Scientific classification
- Kingdom: Animalia
- Phylum: Chordata
- Class: Amphibia
- Order: Urodela
- Family: Salamandridae
- Genus: Triturus
- Species: T. anatolicus
- Binomial name: Triturus anatolicus Wielstra & Arntzen 2016

= Anatolian crested newt =

- Genus: Triturus
- Species: anatolicus
- Authority: Wielstra & Arntzen 2016
- Conservation status: LC

Species of amphibian

The Anatolian crested newt (Triturus anatolicus) is a species of newt endemic to northern Anatolia in Turkey. Before its description in 2016, it was initially considered to belong to the southern crested newt (Triturus karelinii) and then the Balkan crested newt (Triturus ivanbureschi). The three species form a complex of morphologically indistinguishable cryptic species. Genetic data demonstrated the Anatolian crested newt to be distinct from the other two species, although it hybridises with the Balkan crested newt at its western range end.

With its two closely related species, the Anatolian crested newt is more stockily built than the other crested newts, and reaches 10–13 cm in length. It is semiaquatic, spending most of the year on land and only returning to water for breeding. The species does not seem to be immediately threatened.

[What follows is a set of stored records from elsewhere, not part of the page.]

-- ==== Sys2Proof/Machine/Converters.lean ====
section
/-!
DEFINITION. The column converters (R55 to R85): which converter takes which sample, codes and row tags, the reference check,
calibration, tracking, bad converters, and direct writes.
-/

namespace Sys2Proof.Machine

open Sys2Proof (Word Byte Pkt RowSample)

/-! ### Converters and windows -/

/-- The key of a converter's entry in CNV.CORR (R71). -/
def corrKey (n : Nat) : Nat := wkey 0x0400 n

/-- The number of converters (R55). -/
def converters : Nat := 16576

/-- The place of a sample in the order of a mask (R57). -/
def samplePlace (mask sample : Nat) : Nat := maskCount (mask % 2 ^ sample)

/-- The converter of a column, T0 0 to B1 3, that takes a sample in a window of set `w` (R57). -/
def converterOf (mask sample w : Nat) : Nat :=
  match maskCount mask with
  | 1 => [0, 2, 1, 3].getD w 0
  | 2 => 2 * w + samplePlace mask sample
  | _ => samplePlace mask sample

/-- The offset of short reads that R59 does not move, from the effective D_S (R141). -/
def shortBase (v : View) (eff : Nat) : Nat := if 0 < eff && r59Moves v (eff - 1) then eff - 1 else eff

/-- The RP at which the window begins that takes a sample of the row at place i of the reading order, read at RP p, from the start of
the row's frame (R57, R59, R141). -/
def sampleWindow (v : View) (eff i : Nat) (p : Int) (sample : Nat) : Int :=
  if sample = 3 then
    let n := p + shortBase v eff
    n + flag (r59Clash v (readSweeps v) i n)
  else p

/-- The RP at which the window begins that reads the short sample of row y + 48. -/
def shortRp (v : View) (eff row : Nat) : Int :=
  match readIndex (blockRows (winRects v)) row with
  | some i => sampleWindow v eff i ((sweepRp (readSweeps v) i).getD 0) 3
  | none => 0

/-- The RP at which the conversion of a window that begins at RP n starts (R58). -/
def conversionStart (w : Nat) (n : Int) : Int := -(-(n + w) / (w : Int)) * w

/-- The RP at which the conversion of a window that begins at RP n of a frame of `vt` RP starts, where the next frame follows back to
back: conversion starts count from each frame's first RP (R58). -/
def conversionRp (w vt : Nat) (n : Int) : Int :=
  let c := conversionStart w n
  if n < vt ∧ (vt : Int) ≤ c then vt + max 0 (conversionStart w (n - vt)) else c

/-- The set of converters that serves the window that begins at RP n (R57). -/
def windowSet (w : Nat) (n : Int) : Nat := (n % (w : Int)).toNat

/-! ### Codes -/

/-- The output code of a converter (R62): its entry, the ramp gain g, the pedestal, and the counts Nr and Ns. -/
def codeOf (entry : Word) (g ped nr ns : Nat) : Nat :=
  if nr = 256 ∨ bit entry 30 = true then 0
  else if 4095 ≤ ns then 4095
  else
    let o := signed 16 (bits entry 0 16)
    let gain := signed 12 (bits entry 16 12)
    -- v in 2^-20 counts: G weighs 2^-14, O · g weighs 2^-6
    let v : Int := ((ns : Int) - nr) * (16384 + gain) * 64 - o * g * 16384
    (clampI 1 4094 (roundI v 1048576 + ped)).toNat

/-- The words of CNV_RAMP and CNV_PED with which a window is converted whose settings are `v` and whose conversion starts `conv`
(R73, R74): those in force when the window began. A direct write that came in this frame holds for every conversion that starts at or
after its boundary; one that starts before it keeps the words before the write. (A conversion that the boundary falls into is flagged
INVALID; that it keeps the words before it is the model's choice, assumption 63.) -/
def State.rampAt (s : State) (v : View) (prev : Bool) (conv : Nat) : Word × Word :=
  let own := (v R.CNV_RAMP, v R.CNV_PED)
  match s.cnv.direct with
  | some d =>
    if d.1 < s.tt.rp0 then own
    else if conv < d.1 then
      if prev then ((s.pix.prevOv.get? R.CNV_RAMP).getD d.2.1, (s.pix.prevOv.get? R.CNV_PED).getD d.2.2) else d.2
    else (s.reg R.CNV_RAMP, s.reg R.CNV_PED)
  | none => own

/-- The settings of the frame before the one being read. -/
def State.prevView (s : State) : View := s.live.over s.pix.prevOv

/-- A row sample's frame, its settings, its effective D_S, and the time of that frame's RP 0. -/
def State.rowFrame (s : State) (prev : Bool) : Nat × View × Nat × Nat :=
  if prev then
    let v := s.prevView
    ((s.tt.fn + 2 ^ 32 - 1) % 2 ^ 32, v, s.exp.dsPrev, s.tt.rp0 - 16 * s.tt.vPrev * rpRaw v)
  else (s.tt.fn, s.live, s.effNow, s.tt.rp0)

/-- The RP of the frame being read at which a sample's window begins, as an offset from that frame's RP 0; a window of the frame
before counts from its own RP 0. -/
def State.windowTime (s : State) (r : RowSample) : Option (Int × Nat) :=
  let (_, v, eff, rp0) := s.rowFrame r.prev
  match readIndex (blockRows (winRects v)) r.row with
  | none => none
  | some i => (sweepRp (readSweeps v) i).map (fun p =>
    let n := sampleWindow v eff i p r.sample
    if r.prev && decide ((s.tt.vPrev : Int) ≤ n) then (n - s.tt.vPrev, s.slotTime (16 * (n - s.tt.vPrev)))
    else (n, onCycle ((rp0 : Int) + 16 * n * (rpRaw v : Int)).toNat))

/-- When the conversion of a sample starts whose window begins at RP n, at `at_` (R58). -/
def State.convTime (s : State) (r : RowSample) (v : View) (n : Int) (at_ : Nat) : Nat :=
  if r.prev && decide (at_ < s.tt.rp0) then
    let c := conversionRp (vW v) s.tt.vPrev n
    if (s.tt.vPrev : Int) ≤ c then s.slotTime (16 * (c - s.tt.vPrev)) else at_ + 16 * (c - n).toNat * rpRaw v
  else at_ + 16 * (conversionRp (vW v) s.tt.vcur n - n).toNat * s.rpNow

/-- The codes of a row sample, in ascending x from -24 (R57, R62). -/
def State.rowCodes (s : State) (mask sample : Nat) (n : Int) (ped : Nat) (ramp : Word) (flips : List (Nat × Nat)) : List Nat :=
  let c := converterOf mask sample (windowSet (windowsOf (maskCount mask)) n)
  let g := 2 ^ bits ramp (2 * sample) 2
  ((List.range flips.length).zip flips).map (fun p => codeOf (s.reg (corrKey (4 * p.1 + c))) g ped p.2.1 p.2.2)

/-- Whether the reference check acts (R77). -/
def State.refCheckOn (s : State) : Bool := s.tst F.CNV_CTRL_REF_CHECK_EN || !(s.sys.mode == 8 || s.sys.mode == 0xA)

/-- Whether a reference code of a row lies beyond TOL (R64, R65). -/
def refFails (row ped tol : Nat) (codes : List Nat) : Bool :=
  (List.range 16).any (fun q =>
    let d := codes.getD (if q < 8 then q else 4128 + q) 0
    let e := ped + 240 * (2 * ((q + row) % 8) + 1)
    decide (tol < (if d ≤ e then e - d else d - e)))

/-- A read window of a row of the frame being read, begun at RP n, captures samples (R56): each converter assigned to one fills the next
of its three banks. The levels are the array's own; what they convert to comes with CONVERSION_CYCLE. -/
def State.fillBanks (s : State) (row : Nat) (n : Int) (samples : List Nat) : State :=
  let mask := vMask s.live
  (samples.filter (fun x => mask.testBit x)).foldl (fun (t : State) x =>
    let c := converterOf mask x (windowSet (windowsOf (maskCount mask)) n)
    let b := t.cnv.turn.getD c 0
    { t with cnv := { t.cnv with
      turn := t.cnv.turn.set c ((b + 1) % 3),
      banks := t.cnv.banks.filter (fun h => !(h.conv == c && h.bank == b)) ++ [⟨c, b, s.tt.fn, row, x⟩] } }) s

/-- A sample is converted: its bank is free again (R56). -/
def State.freeBank (s : State) (fn row sample : Nat) : State :=
  { s with cnv := { s.cnv with banks := s.cnv.banks.filter (fun h => !(h.fn == fn && h.row == row && h.sample == sample)) } }

/-- One row and sample on the sample bus (R61 to R65, R69, R72, R74, R355): its codes and its tag. A row whose tag fails its check is
kept with no codes. -/
def State.convertRow (s : State) (r : RowSample) : State :=
  let (fn, v, _, _) := s.rowFrame r.prev
  match s.windowTime r with
  | none => s
  | some (n, at_) =>
    let inNext := r.prev && decide (s.tt.rp0 ≤ at_)
    let conv := s.convTime r v n at_
    let (ramp, pedW) := s.rampAt (if inNext then s.live else v) (r.prev && !inNext) conv
    let ped := bits pedW 0 8
    let mask := vMask v
    let codes := s.rowCodes mask r.sample n ped ramp r.flips
    let c := converterOf mask r.sample (windowSet (windowsOf (maskCount mask)) n)
    let bad := (List.range 4144).any (fun j => bit (s.reg (corrKey (4 * j + c))) 30)
    let refBad := (List.range 16).any (fun q => bit (s.reg (corrKey (4 * (if q < 8 then q else 4128 + q) + c))) 30)
    let fail := s.refCheckOn && (refBad || refFails r.row ped (s.rd F.CNV_REFCHK_TOL) codes)
    let invalid := s.cnv.invRows.contains (fn, r.row) || (s.clk.plls.getD 1 ⟨2, 0, false, 0, false⟩).state == 1
    let tag := w32 (r.row + r.sample * 2 ^ 13 + flag invalid * 2 ^ 15 + flag fail * 2 ^ 16 +
      flag (r.flips.any (fun f => f.1 == 256)) * 2 ^ 17 + flag bad * 2 ^ 18 + flag (codes.contains 4095) * 2 ^ 19 +
      bits ramp (2 * r.sample) 2 * 2 ^ 20 + fn % 256 * 2 ^ 24)
    let runLen := if fail then s.cnv.refRun.getD r.sample 0 + 1 else 0
    let t := s.freeBank fn r.row r.sample
    let t := { t with cnv := { t.cnv with refRun := t.cnv.refRun.set r.sample runLen, refFailed := t.cnv.refFailed || fail } }
    let t := if fail then t.bump F.CNV_REFFAIL_COUNT else t
    let t := if fail && decide (max 1 (t.rd F.CNV_REFCHK_FAIL_ROWS) ≤ runLen) then
        let u := t.faultC 2
        if u.saf.chainCard then u else State.card { u with saf := { u.saf with chainCard := true } } 0x0E 0xFF []
      else t
    if r.tagGood then
      State.addRow (t.quizCheck fn r.row ped codes) fn r.row r.sample tag c (ped, bits ramp (2 * r.sample) 2) codes
    else
      let t := t.bump F.STA_TAGERR_COUNT
      let t := t.addRow fn r.row r.sample (w32 (r.row + r.sample * 2 ^ 13 + 2 ^ 15 + fn % 256 * 2 ^ 24)) c
        (ped, bits ramp (2 * r.sample) 2) []
      if r.prev then
        { t with out := { t.out with tallyPrev := { t.out.tallyPrev with tagErr := t.out.tallyPrev.tagErr + 1 } } }
      else { t with out := { t.out with tally := { t.out.tally with tagErr := t.out.tally.tagErr + 1 } } }

/-- When the conversion cycle that brings row samples ends: 4.0 µs after its start (R58, R61). -/
def State.cycleEnd (s : State) (rows : List RowSample) : Nat :=
  rows.foldl (fun t r =>
    match s.windowTime r with
    | none => t
    | some (n, at_) =>
      let (_, v, _, _) := s.rowFrame r.prev
      max t (s.convTime r v n at_ + us 4)) 0

/-! ### Bad converters -/

/-- The converters marked bad in the table in force, ascending. -/
def State.badList (s : State) : List Nat :=
  (s.mem.filter (fun p => decide (corrKey 0 ≤ p.1) && decide (p.1 < corrKey converters) && bit p.2 30)).map (fun p => p.1 - corrKey 0)

/-- Whether two of a rising list of converters lie in columns less than 3 apart. -/
def closePair : List Nat → Bool
  | a :: b :: l => decide (b / 4 < a / 4 + 3) || closePair (b :: l)
  | _ => false

/-- CNV_BAD as the table in force has it (R69, R83). -/
def State.countBad (s : State) : State :=
  let l := s.badList
  let inner := l.filter (fun n => decide (32 ≤ n) && decide (n < 16544))
  s.setReg R.CNV_BAD (w32 (l.length + flag (decide (8 < inner.length) || closePair l) * 2 ^ 31))

/-- The converters last marked bad recorded (R84). Of several that are marked at once the one with the highest number is taken as the
last: DESIGN CHOICE, assumption 63. -/
def State.noteBad (s : State) (marked : List Nat) : State :=
  match marked.getLast? with
  | some n => s.setReg R.CNV_BADLAST (w32 (n / 4 + n % 4 * 2 ^ 16 + 2 ^ 31))
  | none => s

/-! ### Calibration -/

/-- The entry that a calibration finds from the sums of `n` conversions at VLO and at VHI (R66). Where the mean at VHI does not exceed
the one at VLO the law states no result: the converter is bad with O = G = 0; and G and O beyond the widths of their fields are cut to
them, in an entry that is bad anyway. DESIGN CHOICE, assumption 63. -/
def calEntry (n : Nat) (p : Int × Int) : Word :=
  let d := p.2 - p.1
  if d ≤ 0 then w32 (2 ^ 30)
  else
    let g := roundI ((2880 * (n : Int) - d) * 16384) d.toNat
    let o := roundI (p.1 * (16384 + g) * 64 - 480 * 64 * 16384 * (n : Int)) (n * 16384)
    w32 (unsigned 16 o + unsigned 12 g * 2 ^ 16 + flag (decide (2047 < g.natAbs) || decide (8188 < o.natAbs)) * 2 ^ 30)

==Systematics and taxonomy==

The Anatolian crested newt was described by Ben Wielstra and Jan Willem Arntzen in 2016. Mitochondrial DNA data had already suggested that it was a separate species in a 2013 study, but the authors had preferred to await a more detailed analysis before formal species description and temporarily included it in the Balkan crested newt (Triturus ivanbureschi), which had been split from the southern crested newt (T. karelinii). Nuclear DNA analysis then confirmed that its populations form a distinct gene pool, although it detected a hybrid zone where the species' range borders that of its sister species, the Balkan crested newt, in western Anatolia.

==Description==

No morphological criteria are known to distinguish the Anatolian crested newt from the Balkan and the southern crested newt; the three are cryptic species. Like the other two closely related species, it is a rather stout newt which measures 10 to 13 cm and has 12–13 rib-bearing vertebrae. Its back and sides are brown–black with darker spots; the underside is orange with black blotches whose pattern is variable among individuals. Females do not develop a crest and swollen cloaca, and have a smaller tail fin during the aquatic phase.

==Distribution and habitats==

The species is endemic to northern Anatolia on the Black Sea coast, where its range extends roughly from the Bosphorus and Bursa in the west to Trabzon in the east, reaching no more than 200 km inland.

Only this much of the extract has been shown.